I've been busy wrapping tubes. I've done a few new wraps just to see how they'd look on a pen tube. Some of the wraps used on fishing rods don't carry over to pens too well since a rod can be so much bigger in diameter than pens, meaning, not near enough "canvas" to work with. Here's what I have done though.

The purple one isn't finished yet. I'm waiting on a dark green thread to come in so I can put that on the outer band of the diamond. It'll be finished off by putting the black, silver, black trim wrap around the diamond and then through the middle of the underwrapped diamond.


----------



## magpens (Feb 19, 2017)

Amazing work, Ted !!!!!


----------



## jttheclockman (Feb 19, 2017)

Beautiful work as always Ted. You have a talent. Thanks for showing and please keep showing.


----------



## Ted Sachs (Feb 19, 2017)

Thanks guys, I appreciate that. I'm working on one now that is by far, the prettiest one to date. It will be for my wife's pen I'm going to make for her. She picked out the pattern and the colors. I"ve got about six hours in to the first tube so far. I'm not doing this on a ten inch tube like normal. I'm using the kit tubes for hers.
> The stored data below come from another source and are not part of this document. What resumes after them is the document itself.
end Sys2Proof.Machine
end

section
/-! SUPPORT. Proofs about block reset (70_reset_and_hazards.md R270 to R273): what the fall of `rst_n` leaves, and that
every agent's move is without effect while it is 0. -/

namespace Sys2Proof.Machine

open Sys2Proof.Claims

/-! ## The fall and the rise of `rst_n` (R270, R273) -/

/-- At the reset values no interrupt is enabled, so the line is low (R251). -/
theorem AtReset.irqO_eq_false {s : State} (h : AtReset s) : irqO s = false := by
  obtain ⟨-, hcsr, -⟩ := h
  simp [irqO, hcsr, Csr.reset]

theorem blockReset_atReset (s : State) : AtReset (blockReset s) := atReset_reset

/-- A scheduled level of `rst_n` is taken off the schedule and driven. -/
theorem step_of_rst {s : State} {level : Bool} {rest : List Input} (h : s.inputs = .rst level :: rest) :
    step s = .next (setRst level { s with inputs := rest }) :=
  step_of_agent h nofun

/-- Settles O45: the fall of `rst_n` is `blockReset`, its rise changes the level of the pin alone. -/
theorem blockResetTakesResetValues : Obligations.BlockResetTakesResetValues := by
  refine ⟨fun s rest hin => ?fall, fun s rest hreset hin => ?rise⟩
  case fall =>
    have hreset := blockReset_atReset { s with inputs := rest }
    exact ⟨_, step_of_rst hin, hreset, rfl, hreset.irqO_eq_false, rfl, rfl, rfl, rfl⟩
  case rise =>
    have hkept : AtReset (setRst true { s with inputs := rest }) := hreset
    exact ⟨_, step_of_rst hin, hkept, rfl, hkept.irqO_eq_false, rfl⟩

/-! ## While `rst_n` is 0 (R270, R271) -/

section
variable {s : State} (hrst : s.rstN = false)
include hrst

theorem exec_inReset (i : Instr) : exec i s = .next s := by
  obtain ⟨fuel, hexec⟩ := exec_eq i s
  rw [hexec, whenReady_inReset hrst]

theorem sequencerMove_inReset : sequencerMove s = .next s := by
  rw [sequencerMove, seqMove_inReset hrst, ite_self]

theorem timeBaseMove_inReset : timeBaseMove s = .next s := by
  rw [timeBaseMove, seqMove_inReset hrst, ite_self]

/-- The block answers 0 without an error to every access, and does nothing else. -/
theorem hostAccess_inReset (acc : HostAccess) : hostAccess acc s = respond 0#32 false s := by
  cases acc with
  | read a => simp [hostAccess, hostRead, hrst]
  | write a v => simp [hostAccess, hostWrite, hrst]

theorem dio0RiseMove_inReset : dio0RiseMove s = s := by
  simp [dio0RiseMove, hrst]

theorem cycleHost_inReset (acc : Option HostAccess) : ∃ b, cycleHost acc s = { s with bus := b } := by
  cases acc with
  | none => exact ⟨s.bus, rfl⟩
  | some acc => exact ⟨_, hostAccess_inReset hrst acc⟩

theorem cycleSeq_inReset (ends : Bool) : cycleSeq ends s = .next s := by
  rw [cycleSeq, seqMove_inReset hrst, ite_self]

theorem cycleDio_inReset (level : Bool) : cycleDio level s = s := by
  simp [cycleDio, hrst]

/-- After the host's part of the cycle the pin is still low, so the other two parts do nothing. -/
theorem cycleMove_inReset (acc : Option HostAccess) (ends level : Bool) :
    ∃ b, cycleMove acc ends level s = .next { s with bus := b } := by
  obtain ⟨b, hhost⟩ := cycleHost_inReset hrst acc
  have hlow : { s with bus := b }.rstN = false := hrst
  refine ⟨b, ?_⟩
  simp only [cycleMove, hhost, cycleSeq_inReset hlow, cycleDio_inReset hlow]

end

/-- Settles O46: every agent's move is behind `rst_n`, and an idle sequencer has no label to run. -/
theorem nothingMovesInReset : Obligations.NothingMovesInReset := by
  refine ⟨fun s i a v hrst => ?inReset, fun s hready hin => ?idle⟩
  case inReset =>
    exact ⟨exec_inReset hrst i, seqMove_inReset hrst, sequencerMove_inReset hrst, timeBaseMove_inReset hrst,
      hostAccess_inReset hrst (.read a), ⟨0#32, hostAccess_inReset hrst (.write a v)⟩, dio0RiseMove_inReset hrst,
      cycleMove_inReset hrst⟩
  case idle =>
    obtain ⟨-, hidle⟩ := hready
    rw [step_of_no_inputs hin, seqMove_idle hidle]

/-! ## The invariant right after reset (R270) -/

/-- Settles O47: the reset values meet the invariant, and the host has no variable yet. -/
theorem resetMeetsInvariant : Obligations.ResetMeetsInvariant := atReset_reset.blockInvariant rfl

end Sys2Proof.Machine
end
I doubt I'll do this pattern again so she'll have a one of a kind pen.


----------



## Ted Sachs (Feb 19, 2017)

Ted Sachs said:


> Thanks guys, I appreciate that. I'm working on one now that is by far, the prettiest one to date. It will be for my wife's pen I'm going to make for her. She picked out the pattern and the colors. I"ve got about six hours in to the first tube so far. I'm not doing this on a ten inch tube like normal. I'm using the kit tubes for hers. I doubt I'll do this pattern again so she'll have a one of a kind pen.



Here's the first tube. One down, one to go.



​


----------



## magpens (Feb 19, 2017)

Oh, Ted ... you can see the love in that one for sure !!!!! . Gorgeous


----------



## Dale Lynch (Feb 19, 2017)

lLooks like a winter pattern for a sweater,neat-o!


----------



## Ted Sachs (Feb 19, 2017)

Spanx said:


> lLooks like a winter pattern for a sweater,neat-o!



That's a Divine Shield pattern. Not too bad. Work 6 spirals at the same time. LOL


----------



## jttheclockman (Feb 19, 2017)

Lots of detail in that. She will love it.


----------